• **ASSIGNMENT**
Show every line from the entries that follow which holds the word "leaves".

(Stored data)
......

-- ==== Sys2Proof/Laws/Run.lean ====
section
/-!
SUPPORT. What the running of a word answers, once its meaning has: it ends, traps, blocks or asks another node.
-/
namespace Sys2Proof.Machine

/-- A word whose meaning ends well ends as its agent ends words. -/
theorem runShared_ok (i : Instr) (m : M Flow) (s t : State) (f : Flow) (h : s.mayRun i = true) (hm : m s = .ok (f, t))
    (hf : f = .seq ∨ ∃ p r, f = .goto p r ∧ s.branchOk p = true) : runShared i m s = .next (s.after t i f) := by
  unfold runShared State.after
  unfold State.mayRun at h
  cases hn : s.onEngine with
  | some n =>
    simp only [hn, runEngine] at h ⊢
    unfold State.branchOk at hf
    rcases hf with rfl | ⟨p, r, rfl, hp⟩ <;> simp_all
  | none =>
    simp only [hn] at h ⊢
    cases he : onEp i with
    | true => simp [he] at h; simp [runEp, h, hm, State.finishEp]
    | false =>
      simp [he] at h
      simp only [runAp, h.1, if_true]
      simp [hm, State.finishAp]
      intro h1 h2; simp [h1] at h; omega

/-- What the AP may run is legal there, and `bq` has room for what it pushes. -/
theorem apRuns_iff (s : State) (i : Instr) : s.apRuns i ↔ s.onEngine = none ∧ onEp i = false ∧ apLegal s i = true ∧
    (pushesBq s i = true → s.strand.queues.bq.length < 64) := by
  unfold State.apRuns State.mayRun
  constructor
  · rintro ⟨h1, h2, h3⟩
    simp only [h1, h2, Bool.false_eq_true, if_false, Bool.and_eq_true, Bool.not_eq_true', Bool.and_eq_false_iff,
      decide_eq_false_iff_not, Nat.not_le] at h3
    exact ⟨h1, h2, h3.1, fun h => h3.2.resolve_left (by simp [h])⟩
  · rintro ⟨h1, h2, h3, h4⟩
    refine ⟨h1, h2, ?_⟩
    simp only [h1, h2, h3, Bool.false_eq_true, if_false, Bool.and_eq_true, Bool.not_eq_true', Bool.and_eq_false_iff,
      decide_eq_false_iff_not, Nat.not_le, true_and]
    cases h : pushesBq s i
    · exact .inl rfl
    · exact .inr (h4 h)

/-- A word of the AP answers what the end of its meaning makes of the state. -/
theorem runAp_of_runs (i : Instr) (m : M Flow) (s : State) (h : s.apRuns i) : runAp i m s = .next (s.finishAp i (m s)) := by
  obtain ⟨-, -, h1, h2⟩ := (apRuns_iff s i).1 h
  simp only [runAp, h1, if_true]
  rw [if_neg]
  simp only [Bool.and_eq_true, decide_eq_true_eq, not_and, ge_iff_le, Nat.not_le]
  exact h2

theorem runAp_ok (i : Instr) (m : M Flow) (s t : State) (f : Flow) (h : s.apRuns i) (hm : m s = .ok (f, t)) :
    runAp i m s = .next ((t.podDone 6).retireAp i f) := by rw [runAp_of_runs i m s h, hm]; rfl

theorem runAp_trap (i : Instr) (m : M Flow) (s : State) (k : Option State) (t : Trap) (h : s.apRuns i)
    (hm : m s = .error (.trap k t)) : runAp i m s = .next ((k.getD s).takeTrap t) := by rw [runAp_of_runs i m s h, hm]; rfl

theorem runAp_block (i : Instr) (m : M Flow) (s : State) (w : Wait) (h : s.apRuns i) (hm : m s = .error (.block w)) :
    runAp i m s = .next (s.blockAp w) := by rw [runAp_of_runs i m s h, hm]; rfl

/-- A word that is not legal there is the illegal-instruction trap. -/
theorem runAp_illegal (i : Instr) (m : M Flow) (s : State) (h : apLegal s i = false) :
    runAp i m s = .next (s.takeTrap (mkTrap .p 1 (s.illegalWord i))) := by simp [runAp, h]

/-- A word of the EP answers what the end of its meaning makes of the state. -/
theorem runEp_of_runs (i : Instr) (m : M Flow) (s : State) (h : s.epRuns i) : runEp i m s = .next (s.finishEp (m s)) := by
  obtain ⟨h0, h1, h2⟩ := h
  simp only [State.mayRun, h0, h1, if_true, Bool.and_eq_true, Bool.not_eq_true'] at h2
  simp [runEp, h2]

theorem runEp_ok (i : Instr) (m : M Flow) (s t : State) (f : Flow) (h : s.epRuns i) (hm : m s = .ok (f, t)) :
    runEp i m s = .next ((t.podDone 7).retireEp f) := by rw [runEp_of_runs i m s h, hm]; rfl

theorem runEp_trap (i : Instr) (m : M Flow) (s : State) (k : Option State) (t : Trap) (h : s.epRuns i)
    (hm : m s = .error (.trap k t)) :
    runEp i m s = .next (((k.getD s).modEp fun e => { e with bind := .none, block := none }).pendTrap t) := by
  rw [runEp_of_runs i m s h, hm]; rfl

theorem runEp_block (i : Instr) (m : M Flow) (s : State) (w : Wait) (h : s.epRuns i) (hm : m s = .error (.block w)) :
    runEp i m s = .next (s.blockEp w) := by rw [runEp_of_runs i m s h, hm]; rfl

/-- Every word that an agent runs answers a next state. -/
theorem runShared_next (i : Instr) (m : M Flow) (s : State) : ∃ t, runShared i m s = .next t := by
  unfold runShared runEngine runEp runAp
  dsimp only
  repeat' split
  all_goals exact ⟨_, rfl⟩

/-- A step of an agent that fetches an instruction is the run of that instruction and the end of the turn. -/
theorem step_run (s t : State) (i : Instr) (h : s.pick = .run i t) : step s = settle (exec i t) := by
  simp only [step, h]

/-- A step that runs no instruction answers a next state. -/
theorem step_done (s t : State) (h : s.pick = .done t) : step s = .next t.settled := by simp only [step, h]

/-- A predicate writer and every other word of the active AP that goes on, with no prefix bound. -/
theorem retireAp_seq (s : State) (i : Instr) (h1 : s.inShadow = false) (h2 : s.ap.bind = .none) :
    s.retireAp i .seq = (s.pushPred i).apGo (s.ap.pc + 4) := by
  simp [State.retireAp, h1, State.retireActive, h2, boundSize]

/-- A control transfer of the active AP. -/
theorem retireAp_goto (s : State) (i : Instr) (p : BitVec 56) (rot : Bool) (h1 : s.inShadow = false) :
    s.retireAp i (.goto p rot) = (s.pushBq (pathEntry (p != s.ap.pc + boundSize s.ap.bind) rot p)).apGo p := by
  simp [State.retireAp, h1, State.retireActive]

/-- A word of the EP that goes on, with no prefix bound. -/
theorem retireEp_seq (s : State) (h : s.ep.bind = .none) :
    s.retireEp .seq = s.epPass.modEp fun e => { e with pc := s.ep.pc + 4 } := by
  simp [State.retireEp, h, boundSize]

/-- Two changes of a strand that agree on it. -/
theorem State.modStrand_congr (s : State) (f g : Strand → Strand) (h : f s.strand = g s.strand) :
    s.modStrand f = s.modStrand g := by
  have e : f s.core.strand = g s.core.strand := h
  simp only [State.modStrand, State.modCore, e]

/-- Entering the handler: with the four saved words and the shadow's pc as given values, the state that stands. -/
def State.entered (s : State) (t : Trap) (cause tpc tinfo : Word) (pc : BitVec 56) : State :=
  ((s.modSys fun y => { y with trapcause := cause, tpc := tpc, tval := t.va, tinfo := tinfo }).modStrand fun x =>
    { x with shadow := { x.shadow with pc := pc },
             ap := { x.ap with block := none, bind := .none, issued := false,
                               arrived := false, offer := none, offered := false, fence := none,
                               monitor := x.ap.monitor.map (Monitor.woken 3) },
             ep := { x.ep with bind := .none } }).modCore fun c => { c with mode := .shadow, trap := some t }

/-- What entering the handler writes and what it leaves. -/
theorem State.entered_fields (s : State) (t : Trap) (cause tpc tinfo : Word) (pc : BitVec 56) :
    (s.entered t cause tpc tinfo pc).core.mode = .shadow ∧ (s.entered t cause tpc tinfo pc).core.trap = some t ∧
    (s.entered t cause tpc tinfo pc).strand.sys =
      { s.strand.sys with trapcause := cause, tpc := tpc, tval := t.va, tinfo := tinfo } ∧
    (s.entered t cause tpc tinfo pc).strand.shadow = { s.strand.shadow with pc := pc } ∧
    (s.entered t cause tpc tinfo pc).regs = s.regs ∧ (s.entered t cause tpc tinfo pc).strand.queues = s.strand.queues ∧
    (s.entered t cause tpc tinfo pc).strand.streams = s.strand.streams ∧
    (s.entered t cause tpc tinfo pc).strand.pins = s.strand.pins ∧
    (s.entered t cause tpc tinfo pc).strand.tiles = s.strand.tiles ∧
    (s.entered t cause tpc tinfo pc).strand.sg = s.strand.sg ∧
    (s.entered t cause tpc tinfo pc).strand.pend = s.strand.pend ∧
    (s.entered t cause tpc tinfo pc).core.engines = s.core.engines ∧
    (s.entered t cause tpc tinfo pc).ap.pc = s.ap.pc ∧ (s.entered t cause tpc tinfo pc).ap.seq = s.ap.seq ∧
    (s.entered t cause tpc tinfo pc).ep.pc = s.ep.pc ∧ (s.entered t cause tpc tinfo pc).ep.seq = s.ep.seq ∧
    (s.entered t cause tpc tinfo pc).mem = s.mem ∧ (s.entered t cause tpc tinfo pc).hub = s.hub ∧
    (s.entered t cause tpc tinfo pc).share = s.share ∧ (s.entered t cause tpc tinfo pc).parked = s.parked := by
  refine ⟨rfl, rfl, rfl, rfl, rfl, rfl, rfl, rfl, rfl, rfl, rfl, rfl, rfl, rfl, rfl, rfl, rfl, rfl, rfl, rfl⟩

/-- The pc of the handler, read before or after the words of the trap are saved. -/
theorem State.enterAt (s : State) (w m : Word) (h : s.strand.sys.shvec = w) :
    (s.modStrand fun x =>
      { x with shadow := { x.shadow with pc := (x.sys.shvec &&& m).setWidth 56 },
               ap := { x.ap with block := none, bind := .none, issued := false,
                                 arrived := false, offer := none, offered := false, fence := none,
                                 monitor := x.ap.monitor.map (Monitor.woken 3) },
               ep := { x.ep with bind := .none } }) = s.modStrand fun x =>
      { x with shadow := { x.shadow with pc := (w &&& m).setWidth 56 },
               ap := { x.ap with block := none, bind := .none, issued := false,
                                 arrived := false, offer := none, offered := false, fence := none,
                                 monitor := x.ap.monitor.map (Monitor.woken 3) },
               ep := { x.ep with bind := .none } } := by
  subst h; apply State.modStrand_congr; rfl

/-- Saving the words of a trap leaves the handler's address. -/
theorem State.modSys_shvec (s : State) (c p v i : Word) :
    (s.modSys fun y => { y with trapcause := c, tpc := p, tval := v, tinfo := i }).strand.sys.shvec =
      s.strand.sys.shvec := rfl

/-- Taking a trap outside the shadow, with a handler, enters it with the words of the trap and the handler's address. -/
theorem takeTrap_handler (s : State) (t : Trap) (h1 : s.inShadow = false)
    (h2 : s.strand.sys.shvec &&& 0x00FFFFFFFFFFFFFC#64 ≠ 0) :
    s.takeTrap t = s.entered t (causeWord t (!s.strand.pend.isEmpty)) ((s.trapPc t).setWidth 64) (infoWord t)
      ((s.strand.sys.shvec &&& 0x00FFFFFFFFFFFFFC#64).setWidth 56) := by
  unfold State.takeTrap State.entered
  rw [if_neg (by simp [h1]), if_neg h2]
  clear h2
  generalize causeWord t (!s.strand.pend.isEmpty) = c
  generalize (s.trapPc t).setWidth 64 = p
  generalize infoWord t = i
  generalize 0x00FFFFFFFFFFFFFC#64 = m
  exact congrArg (fun u : State => u.modCore fun c => { c with mode := .shadow, trap := some t })
    (State.enterAt _ _ m (State.modSys_shvec s c p t.va i))

/-- A cause raised in the shadow, and a trap with no handler, end the strand. -/
theorem takeTrap_shadow (s : State) (t : Trap) (h : s.inShadow = true) : s.takeTrap t = s.endStrand 0x30 t.code t.eng := by
  simp [State.takeTrap, h]

theorem takeTrap_none (s : State) (t : Trap) (h1 : s.inShadow = false)
    (h2 : s.strand.sys.shvec &&& 0x00FFFFFFFFFFFFFC#64 = 0) : s.takeTrap t = s.endStrand t.code t.arg t.eng := by
  simp [State.takeTrap, h1, h2]

end Sys2Proof.Machine
end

......

• **ANSWER SPACE**
/-- What entering the handler writes and what it leaves. -/
/-- Saving the words of a trap leaves the handler's address. -/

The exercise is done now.